-- ==== Sys2Proof/Laws/State.lean ====
section
/-! SUPPORT. What each update of State leaves alone, field by field, and what the accessors read after it. -/

namespace Sys2Proof.Machine
namespace State

variable (s : State)

/-! ## setProc -/

@[simp] theorem setProc_lookups (p : Nat) (x : Proc) : (s.setProc p x).lookups = s.lookups := rfl
@[simp] theorem setProc_clusters (p : Nat) (x : Proc) : (s.setProc p x).clusters = s.clusters := rfl
@[simp] theorem setProc_ctxs (p : Nat) (x : Proc) : (s.setProc p x).ctxs = s.ctxs := rfl
@[simp] theorem setProc_saved (p : Nat) (x : Proc) : (s.setProc p x).saved = s.saved := rfl
@[simp] theorem setProc_startTvec (p : Nat) (x : Proc) : (s.setProc p x).startTvec = s.startTvec := rfl
@[simp] theorem setProc_steppers (p : Nat) (x : Proc) : (s.setProc p x).steppers = s.steppers := rfl
@[simp] theorem setProc_mem (p : Nat) (x : Proc) : (s.setProc p x).mem = s.mem := rfl
@[simp] theorem setProc_fl (p : Nat) (x : Proc) : (s.setProc p x).fl = s.fl := rfl
@[simp] theorem setProc_mod (p : Nat) (x : Proc) : (s.setProc p x).mod = s.mod := rfl
@[simp] theorem setProc_links (p : Nat) (x : Proc) : (s.setProc p x).links = s.links := rfl
@[simp] theorem setProc_agenda (p : Nat) (x : Proc) : (s.setProc p x).agenda = s.agenda := rfl
@[simp] theorem setProc_actor (p : Nat) (x : Proc) : (s.setProc p x).actor = s.actor := rfl
@[simp] theorem setProc_free (p : Nat) (x : Proc) : (s.setProc p x).free = s.free := rfl
@[simp] theorem setProc_out (p : Nat) (x : Proc) : (s.setProc p x).out = s.out := rfl
@[simp] theorem setProc_lookup (p : Nat) (x : Proc) (j : Nat) : (s.setProc p x).lookup j = s.lookup j := rfl
@[simp] theorem setProc_cluster (p : Nat) (x : Proc) (j : Nat) : (s.setProc p x).cluster j = s.cluster j := rfl
@[simp] theorem setProc_ctx (p : Nat) (x : Proc) (j : Nat) : (s.setProc p x).ctx j = s.ctx j := rfl
@[simp] theorem setProc_stepper (p : Nat) (x : Proc) (j : Nat) : (s.setProc p x).stepper j = s.stepper j := rfl
@[simp] theorem setProc_gts (p : Nat) (x : Proc) : (s.setProc p x).gts = s.gts := rfl

/-! ## modProc -/

@[simp] theorem modProc_lookups (p : Nat) (f : Proc → Proc) : (s.modProc p f).lookups = s.lookups := rfl
@[simp] theorem modProc_clusters (p : Nat) (f : Proc → Proc) : (s.modProc p f).clusters = s.clusters := rfl
@[simp] theorem modProc_ctxs (p : Nat) (f : Proc → Proc) : (s.modProc p f).ctxs = s.ctxs := rfl
@[simp] theorem modProc_saved (p : Nat) (f : Proc → Proc) : (s.modProc p f).saved = s.saved := rfl
@[simp] theorem modProc_startTvec (p : Nat) (f : Proc → Proc) : (s.modProc p f).startTvec = s.startTvec := rfl
@[simp] theorem modProc_steppers (p : Nat) (f : Proc → Proc) : (s.modProc p f).steppers = s.steppers := rfl
@[simp] theorem modProc_mem (p : Nat) (f : Proc → Proc) : (s.modProc p f).mem = s.mem := rfl
@[simp] theorem modProc_fl (p : Nat) (f : Proc → Proc) : (s.modProc p f).fl = s.fl := rfl
@[simp] theorem modProc_mod (p : Nat) (f : Proc → Proc) : (s.modProc p f).mod = s.mod := rfl
@[simp] theorem modProc_links (p : Nat) (f : Proc → Proc) : (s.modProc p f).links = s.links := rfl
@[simp] theorem modProc_agenda (p : Nat) (f : Proc → Proc) : (s.modProc p f).agenda = s.agenda := rfl
@[simp] theorem modProc_actor (p : Nat) (f : Proc → Proc) : (s.modProc p f).actor = s.actor := rfl
@[simp] theorem modProc_free (p : Nat) (f : Proc → Proc) : (s.modProc p f).free = s.free := rfl
@[simp] theorem modProc_out (p : Nat) (f : Proc → Proc) : (s.modProc p f).out = s.out := rfl
@[simp] theorem modProc_lookup (p : Nat) (f : Proc → Proc) (j : Nat) : (s.modProc p f).lookup j = s.lookup j := rfl
@[simp] theorem modProc_cluster (p : Nat) (f : Proc → Proc) (j : Nat) : (s.modProc p f).cluster j = s.cluster j := rfl
@[simp] theorem modProc_ctx (p : Nat) (f : Proc → Proc) (j : Nat) : (s.modProc p f).ctx j = s.ctx j := rfl
@[simp] theorem modProc_stepper (p : Nat) (f : Proc → Proc) (j : Nat) : (s.modProc p f).stepper j = s.stepper j := rfl
@[simp] theorem modProc_gts (p : Nat) (f : Proc → Proc) : (s.modProc p f).gts = s.gts := rfl

/-! ## modCC -/

@[simp] theorem modCC_lookups (p : Nat) (f : CCRegs → CCRegs) : (s.modCC p f).lookups = s.lookups := rfl
@[simp] theorem modCC_clusters (p : Nat) (f : CCRegs → CCRegs) : (s.modCC p f).clusters = s.clusters := rfl
@[simp] theorem modCC_ctxs (p : Nat) (f : CCRegs → CCRegs) : (s.modCC p f).ctxs = s.ctxs := rfl
@[simp] theorem modCC_saved (p : Nat) (f : CCRegs → CCRegs) : (s.modCC p f).saved = s.saved := rfl
@[simp] theorem modCC_startTvec (p : Nat) (f : CCRegs → CCRegs) : (s.modCC p f).startTvec = s.startTvec := rfl
@[simp] theorem modCC_steppers (p : Nat) (f : CCRegs → CCRegs) : (s.modCC p f).steppers = s.steppers := rfl
@[simp] theorem modCC_mem (p : Nat) (f : CCRegs → CCRegs) : (s.modCC p f).mem = s.mem := rfl
@[simp] theorem modCC_fl (p : Nat) (f : CCRegs → CCRegs) : (s.modCC p f).fl = s.fl := rfl
@[simp] theorem modCC_mod (p : Nat) (f : CCRegs → CCRegs) : (s.modCC p f).mod = s.mod := rfl
@[simp] theorem modCC_links (p : Nat) (f : CCRegs → CCRegs) : (s.modCC p f).links = s.links := rfl
@[simp] theorem modCC_agenda (p : Nat) (f : CCRegs → CCRegs) : (s.modCC p f).agenda = s.agenda := rfl
@[simp] theorem modCC_actor (p : Nat) (f : CCRegs → CCRegs) : (s.modCC p f).actor = s.actor := rfl
@[simp] theorem modCC_free (p : Nat) (f : CCRegs → CCRegs) : (s.modCC p f).free = s.free := rfl
@[simp] theorem modCC_out (p : Nat) (f : CCRegs → CCRegs) : (s.modCC p f).out = s.out := rfl
@[simp] theorem modCC_lookup (p : Nat) (f : CCRegs → CCRegs) (j : Nat) : (s.modCC p f).lookup j = s.lookup j := rfl
@[simp] theorem modCC_cluster (p : Nat) (f : CCRegs → CCRegs) (j : Nat) : (s.modCC p f).cluster j = s.cluster j := rfl
@[simp] theorem modCC_ctx (p : Nat) (f : CCRegs → CCRegs) (j : Nat) : (s.modCC p f).ctx j = s.ctx j := rfl
@[simp] theorem modCC_stepper (p : Nat) (f : CCRegs → CCRegs) (j : Nat) : (s.modCC p f).stepper j = s.stepper j := rfl
@[simp] theorem modCC_gts (p : Nat) (f : CCRegs → CCRegs) : (s.modCC p f).gts = s.gts := rfl

/-! ## modVE -/

@[simp] theorem modVE_lookups (p : Nat) (f : VERegs → VERegs) : (s.modVE p f).lookups = s.lookups := rfl
@[simp] theorem modVE_clusters (p : Nat) (f : VERegs → VERegs) : (s.modVE p f).clusters = s.clusters := rfl
@[simp] theorem modVE_ctxs (p : Nat) (f : VERegs → VERegs) : (s.modVE p f).ctxs = s.ctxs := rfl
@[simp] theorem modVE_saved (p : Nat) (f : VERegs → VERegs) : (s.modVE p f).saved = s.saved := rfl
@[simp] theorem modVE_startTvec (p : Nat) (f : VERegs → VERegs) : (s.modVE p f).startTvec = s.startTvec := rfl
@[simp] theorem modVE_steppers (p : Nat) (f : VERegs → VERegs) : (s.modVE p f).steppers = s.steppers := rfl
@[simp] theorem modVE_mem (p : Nat) (f : VERegs → VERegs) : (s.modVE p f).mem = s.mem := rfl
@[simp] theorem modVE_fl (p : Nat) (f : VERegs → VERegs) : (s.modVE p f).fl = s.fl := rfl
@[simp] theorem modVE_mod (p : Nat) (f : VERegs → VERegs) : (s.modVE p f).mod = s.mod := rfl
@[simp] theorem modVE_links (p : Nat) (f : VERegs → VERegs) : (s.modVE p f).links = s.links := rfl
@[simp] theorem modVE_agenda (p : Nat) (f : VERegs → VERegs) : (s.modVE p f).agenda = s.agenda := rfl
@[simp] theorem modVE_actor (p : Nat) (f : VERegs → VERegs) : (s.modVE p f).actor = s.actor := rfl
@[simp] theorem modVE_free (p : Nat) (f : VERegs → VERegs) : (s.modVE p f).free = s.free := rfl
@[simp] theorem modVE_out (p : Nat) (f : VERegs → VERegs) : (s.modVE p f).out = s.out := rfl
@[simp] theorem modVE_lookup (p : Nat) (f : VERegs → VERegs) (j : Nat) : (s.modVE p f).lookup j = s.lookup j := rfl
@[simp] theorem modVE_cluster (p : Nat) (f : VERegs → VERegs) (j : Nat) : (s.modVE p f).cluster j = s.cluster j := rfl
@[simp] theorem modVE_ctx (p : Nat) (f : VERegs → VERegs) (j : Nat) : (s.modVE p f).ctx j = s.ctx j := rfl
@[simp] theorem modVE_stepper (p : Nat) (f : VERegs → VERegs) (j : Nat) : (s.modVE p f).stepper j = s.stepper j := rfl
@[simp] theorem modVE_gts (p : Nat) (f : VERegs → VERegs) : (s.modVE p f).gts = s.gts := rfl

::::::::

Lines from the top of the entries through the line with "x).links = s.links := rfl" are to be transcribed exactly, and nothing more.

§ **Expected answer**:
-- ==== Sys2Proof/Laws/State.lean ====
section
/-! SUPPORT. What each update of State leaves alone, field by field, and what the accessors read after it. -/

namespace Sys2Proof.Machine
namespace State

variable (s : State)

/-! ## setProc -/

@[simp] theorem setProc_lookups (p : Nat) (x : Proc) : (s.setProc p x).lookups = s.lookups := rfl
@[simp] theorem setProc_clusters (p : Nat) (x : Proc) : (s.setProc p x).clusters = s.clusters := rfl
@[simp] theorem setProc_ctxs (p : Nat) (x : Proc) : (s.setProc p x).ctxs = s.ctxs := rfl
@[simp] theorem setProc_saved (p : Nat) (x : Proc) : (s.setProc p x).saved = s.saved := rfl
@[simp] theorem setProc_startTvec (p : Nat) (x : Proc) : (s.setProc p x).startTvec = s.startTvec := rfl
@[simp] theorem setProc_steppers (p : Nat) (x : Proc) : (s.setProc p x).steppers = s.steppers := rfl
@[simp] theorem setProc_mem (p : Nat) (x : Proc) : (s.setProc p x).mem = s.mem := rfl
@[simp] theorem setProc_fl (p : Nat) (x : Proc) : (s.setProc p x).fl = s.fl := rfl
@[simp] theorem setProc_mod (p : Nat) (x : Proc) : (s.setProc p x).mod = s.mod := rfl
@[simp] theorem setProc_links (p : Nat) (x : Proc) : (s.setProc p x).links = s.links := rfl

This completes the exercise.